The goal of this sub-module is to create normalised heatmaps from the feature maps generated by the Hourglass module, i.e. every element ranges from 0 to 1 and sum of all elements add up to 1. First, the output of size (35,64,64) from the hourglass module goes through another convolutional layer to finally generate 10 heatmaps of size (58,58), for 10 keypoints. As the output of the decoder is a concatenation of the input image and earlier decoder output, this convolution layer not only reduces the channel down to the number of keypoints, but it also acts as the last learning bit, with a larger kernel size for larger receptive field.

# a convolution layer to bring 35 channels down to 10
self.kp = nn.Conv2d(in_channels=self.predictor.out_filters, out_channels=num_kp, kernel_size=(7, 7), padding=pad)
prediction = self.kp(feature_map)
# normalised the heatmaps by applying softmax
final_shape = prediction.shape
# reshape to (10, 3364) to perform softmax
heatmap = prediction.view(final_shape[0], final_shape[1], -1)
heatmap = F.softmax(heatmap / self.temperature, dim=2)
# bring back to (10, 58, 58)
heatmap = heatmap.view(*final_shape)

Then, the heatmaps will be normalised using softmax. This part does not have any trainable parameters. But there is one hyperparameter, temperature for determining the smoothness of the distribution after applying softmax. If set temperature > 1, will make the softmax distribution smoother. In this model, temperature was set to 0.1. Quoted by the author

Thanks to the use of a low temperature for softmax, we obtain sharper heatmaps and avoid uniform heatmaps that would lead to keypoints constantly located in the image center.

heatmaps_bnw

Figure 1: 10 normalised heatmaps for 10 keypoints.

Gaussian2KP

This part is to implement soft-argmax, a variant of argmax that is differentiable. Its purpose is to convert a heatmap to a (x,y) coordinate. The process is purely computatonal and there is no learning here.

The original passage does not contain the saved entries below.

-- ==== Sys2Proof/Laws/Writes.lean ====
section
/-! SUPPORT. A write to memory, an RCB field, a fault record: each changes the memories, their dirty, remote, poison and
integrity lists, and nothing else. -/

namespace Sys2Proof.Machine

/-- Two states that differ at most in the memories and what is kept of their lines. -/
def State.SameButMemory (s t : State) : Prop :=
  t = { s with hbm := t.hbm, csram := t.csram, hostMem := t.hostMem, peerMem := t.peerMem, dirty := t.dirty, rdc := t.rdc,
               poison := t.poison, badTags := t.badTags }

theorem State.SameButMemory.refl (s : State) : s.SameButMemory s := rfl

theorem State.SameButMemory.trans {a b c : State} (h : a.SameButMemory b) (g : b.SameButMemory c) : a.SameButMemory c := by
  unfold State.SameButMemory at *
  rw [g]
  conv_lhs => rw [h]


theorem State.SameButMemory.hold {s t : State} (h : s.SameButMemory t) : t.hold = s.hold := by rw [h]
theorem State.SameButMemory.heldFlits {s t : State} (h : s.SameButMemory t) : t.heldFlits = s.heldFlits := by rw [h]
theorem State.SameButMemory.air {s t : State} (h : s.SameButMemory t) : t.air = s.air := by rw [h]
theorem State.SameButMemory.wrote {s t : State} (h : s.SameButMemory t) : t.wrote = s.wrote := by rw [h]
theorem State.SameButMemory.now {s t : State} (h : s.SameButMemory t) : t.now = s.now := by rw [h]
theorem State.SameButMemory.isReady {s t : State} (h : s.SameButMemory t) : t.isReady = s.isReady := by rw [h]
theorem State.SameButMemory.resetting {s t : State} (h : s.SameButMemory t) : t.resetting = s.resetting := by rw [h]
theorem State.SameButMemory.thermal {s t : State} (h : s.SameButMemory t) : t.thermal = s.thermal := by rw [h]
theorem State.SameButMemory.throttle {s t : State} (h : s.SameButMemory t) : t.throttle = s.throttle := by rw [h]
theorem State.SameButMemory.throttled {s t : State} (h : s.SameButMemory t) : t.throttled = s.throttled := by rw [h]
theorem State.SameButMemory.portDown {s t : State} (h : s.SameButMemory t) : t.portDown = s.portDown := by rw [h]
theorem State.SameButMemory.retries {s t : State} (h : s.SameButMemory t) : t.retries = s.retries := by rw [h]
theorem State.SameButMemory.trained {s t : State} (h : s.SameButMemory t) : t.trained = s.trained := by rw [h]
theorem State.SameButMemory.dieTemp {s t : State} (h : s.SameButMemory t) : t.dieTemp = s.dieTemp := by rw [h]
theorem State.SameButMemory.power {s t : State} (h : s.SameButMemory t) : t.power = s.power := by rw [h]
theorem State.SameButMemory.backing {s t : State} (h : s.SameButMemory t) : t.backing = s.backing := by rw [h]
theorem State.SameButMemory.tlb {s t : State} (h : s.SameButMemory t) : t.tlb = s.tlb := by rw [h]
theorem State.SameButMemory.coreTc {s t : State} (h : s.SameButMemory t) : t.coreTc = s.coreTc := by rw [h]
theorem State.SameButMemory.fetchTc {s t : State} (h : s.SameButMemory t) : t.fetchTc = s.fetchTc := by rw [h]
theorem State.SameButMemory.lineCache {s t : State} (h : s.SameButMemory t) : t.lineCache = s.lineCache := by rw [h]
theorem State.SameButMemory.walks {s t : State} (h : s.SameButMemory t) : t.walks = s.walks := by rw [h]
theorem State.SameButMemory.accessQs {s t : State} (h : s.SameButMemory t) : t.accessQs = s.accessQs := by rw [h]
theorem State.SameButMemory.transit {s t : State} (h : s.SameButMemory t) : t.transit = s.transit := by rw [h]
theorem State.SameButMemory.counters {s t : State} (h : s.SameButMemory t) : t.counters = s.counters := by rw [h]
theorem State.SameButMemory.quiet {s t : State} (h : s.SameButMemory t) : t.quiet = s.quiet := by rw [h]
theorem State.SameButMemory.ctxs {s t : State} (h : s.SameButMemory t) : t.ctxs = s.ctxs := by rw [h]
theorem State.SameButMemory.nextCtx {s t : State} (h : s.SameButMemory t) : t.nextCtx = s.nextCtx := by rw [h]
theorem State.SameButMemory.launches {s t : State} (h : s.SameButMemory t) : t.launches = s.launches := by rw [h]
theorem State.SameButMemory.nextSerial {s t : State} (h : s.SameButMemory t) : t.nextSerial = s.nextSerial := by rw [h]
theorem State.SameButMemory.clq {s t : State} (h : s.SameButMemory t) : t.clq = s.clq := by rw [h]
theorem State.SameButMemory.waiting {s t : State} (h : s.SameButMemory t) : t.waiting = s.waiting := by rw [h]
theorem State.SameButMemory.lastLaunch {s t : State} (h : s.SameButMemory t) : t.lastLaunch = s.lastLaunch := by rw [h]
theorem State.SameButMemory.coreResv {s t : State} (h : s.SameButMemory t) : t.coreResv = s.coreResv := by rw [h]
theorem State.SameButMemory.overBudget {s t : State} (h : s.SameButMemory t) : t.overBudget = s.overBudget := by rw [h]
theorem State.SameButMemory.served {s t : State} (h : s.SameButMemory t) : t.served = s.served := by rw [h]
theorem State.SameButMemory.cur {s t : State} (h : s.SameButMemory t) : t.cur = s.cur := by rw [h]
theorem State.SameButMemory.others {s t : State} (h : s.SameButMemory t) : t.others = s.others := by rw [h]
theorem State.SameButMemory.flrs {s t : State} (h : s.SameButMemory t) : t.flrs = s.flrs := by rw [h]
theorem State.SameButMemory.fns {s t : State} (h : s.SameButMemory t) : t.fns = s.fns := by rw [h]
theorem State.SameButMemory.lost {s t : State} (h : s.SameButMemory t) : t.lost = s.lost := by rw [h]
theorem State.SameButMemory.act {s t : State} (h : s.SameButMemory t) : t.act = s.act := by rw [h]
theorem State.SameButMemory.sent {s t : State} (h : s.SameButMemory t) : t.sent = s.sent := by rw [h]
theorem State.SameButMemory.sched {s t : State} (h : s.SameButMemory t) : t.sched = s.sched := by rw [h]
theorem State.SameButMemory.turn {s t : State} (h : s.SameButMemory t) : t.turn = s.turn := by rw [h]
theorem State.SameButMemory.free {s t : State} (h : s.SameButMemory t) : t.free = s.free := by rw [h]

theorem hbmWrite_same (s : State) (a : Nat) (bs : List Byte) : s.SameButMemory (s.hbmWrite a bs) := by
  unfold State.hbmWrite
  split <;> rfl

theorem put_same (s : State) (p : Space) (a : Nat) (bs : List Byte) : s.SameButMemory (s.put p a bs) := by
  cases p
  · exact hbmWrite_same s a bs
  · simp only [State.put, State.cleanLines]
    split <;> rfl
  · simp only [State.put, State.cleanLines, State.retag]
    split <;> split <;> rfl
  · simp only [State.put, State.cleanLines]
    split <;> rfl

theorem writeChunks_same (cs : List Chunk) : ∀ (s : State) (bs : List Byte), s.SameButMemory (s.writeChunks cs bs) := by
  induction cs with
  | nil => exact fun s _ => .refl s
  | cons c r ih => exact fun s bs => (put_same s _ _ _).trans (ih _ _)

theorem writeVia_same (s : State) (n : Nat) (va : Word) (bs : List Byte) : s.SameButMemory (s.writeVia n va bs) := by
  unfold State.writeVia
  split
  · exact writeChunks_same _ _ _
  · exact .refl s

theorem setRcb_same (s : State) (n : Nat) (rcb : Word) (off len x : Nat) : s.SameButMemory (s.setRcb n rcb off len x) :=
  writeVia_same ..

/-- A fold of updates that keep everything but memory keeps everything but memory. -/
theorem foldl_same {α : Type} (f : State → α → State) (h : ∀ (s : State) (a : α), s.SameButMemory (f s a)) (l : List α) :
    ∀ s : State, s.SameButMemory (l.foldl f s) := by
  induction l with
  | nil => exact fun s => .refl s
  | cons a r ih => exact fun s => (h s a).trans (ih _)

theorem live_same (s : State) (n : Nat) (rcb : Word) (up : Bool) (im : Option Image) : s.SameButMemory (s.live n rcb up im) :=
  foldl_same _ (fun _ _ => setRcb_same ..) _ s

/-- Two states that differ at most in the memories, what is kept of their lines, and the budgets noted as reached. -/
def State.SameButCharge (s t : State) : Prop := { s with overBudget := t.overBudget }.SameButMemory t

theorem State.SameButCharge.trans {a b c : State} (h : a.SameButCharge b) (g : b.SameButCharge c) : a.SameButCharge c := by
  unfold State.SameButCharge State.SameButMemory at *
  rw [g, h]

theorem chargeOne_same (s : State) (n die cycles : Nat) (node : BitVec 32) (im : Option Image) (rcb : Word) :
    s.SameButCharge (s.chargeOne n die cycles node im rcb) := by
  unfold State.chargeOne
  extract_lets old b s'
  have h : s.SameButMemory s' := setRcb_same ..
  unfold State.SameButCharge State.SameButMemory at *
  split <;> rw [h]

/-- A charge changes memory, and notes the budgets that it reaches. -/
theorem charge_same (s : State) (p : PoolEntry) (cycles : Nat) : s.SameButCharge (s.charge p cycles) := by
  unfold State.charge
  generalize s.poolImage p = im
  dsimp only
  generalize s.ancestry p.ctx chainFuel p.rcb im = l
  split
  · exact .refl s
  · induction l generalizing s with
    | nil => exact .refl s
    | cons r l ih => exact (chargeOne_same ..).trans (ih _)

theorem logFault_same (s : State) (n : Nat) (rcb : Word) (bs : List Byte) (im : Option Image) : s.SameButMemory (s.logFault n rcb bs im).1 := by
  unfold State.logFault
  extract_lets e head tail va lost
  refine iteInduction (motive := fun x : State × Option Word => s.SameButMemory x.1) (fun _ => ?_) (fun _ => ?_)
  · exact (writeVia_same ..).trans (setRcb_same ..)
  · generalize min (lost + 1) 0xFFFFFFFF = x
    exact setRcb_same ..

theorem touch_same (s : State) (leaf : Word) (a : Nat) (w : Bool) : s.SameButMemory (s.touch leaf a w) := rfl

end Sys2Proof.Machine
end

One clear advantage of soft-argmax is that it is differentiable, thus allows end-to-end training. It also alleviates the problems of quantization error due to the mismatch in size between the input image and the heatmaps. Efficiency-wise, it does not add extra parameters and computationally negligible.

Jacobian

To focus on the movements surrounding keypoints, Jacobian matrices are computed to represent the scale and rotation of each keypoint.

Keypoint Results

keypoints

keypoints-vox

Figure 2: Visualised keypoints.

It appears that the keypoints are semantically consistent across the images, such as the bright green keypoint is at between the eyes, the blue one is at the neck, and the dark blue point is at the left eyebrow, etc.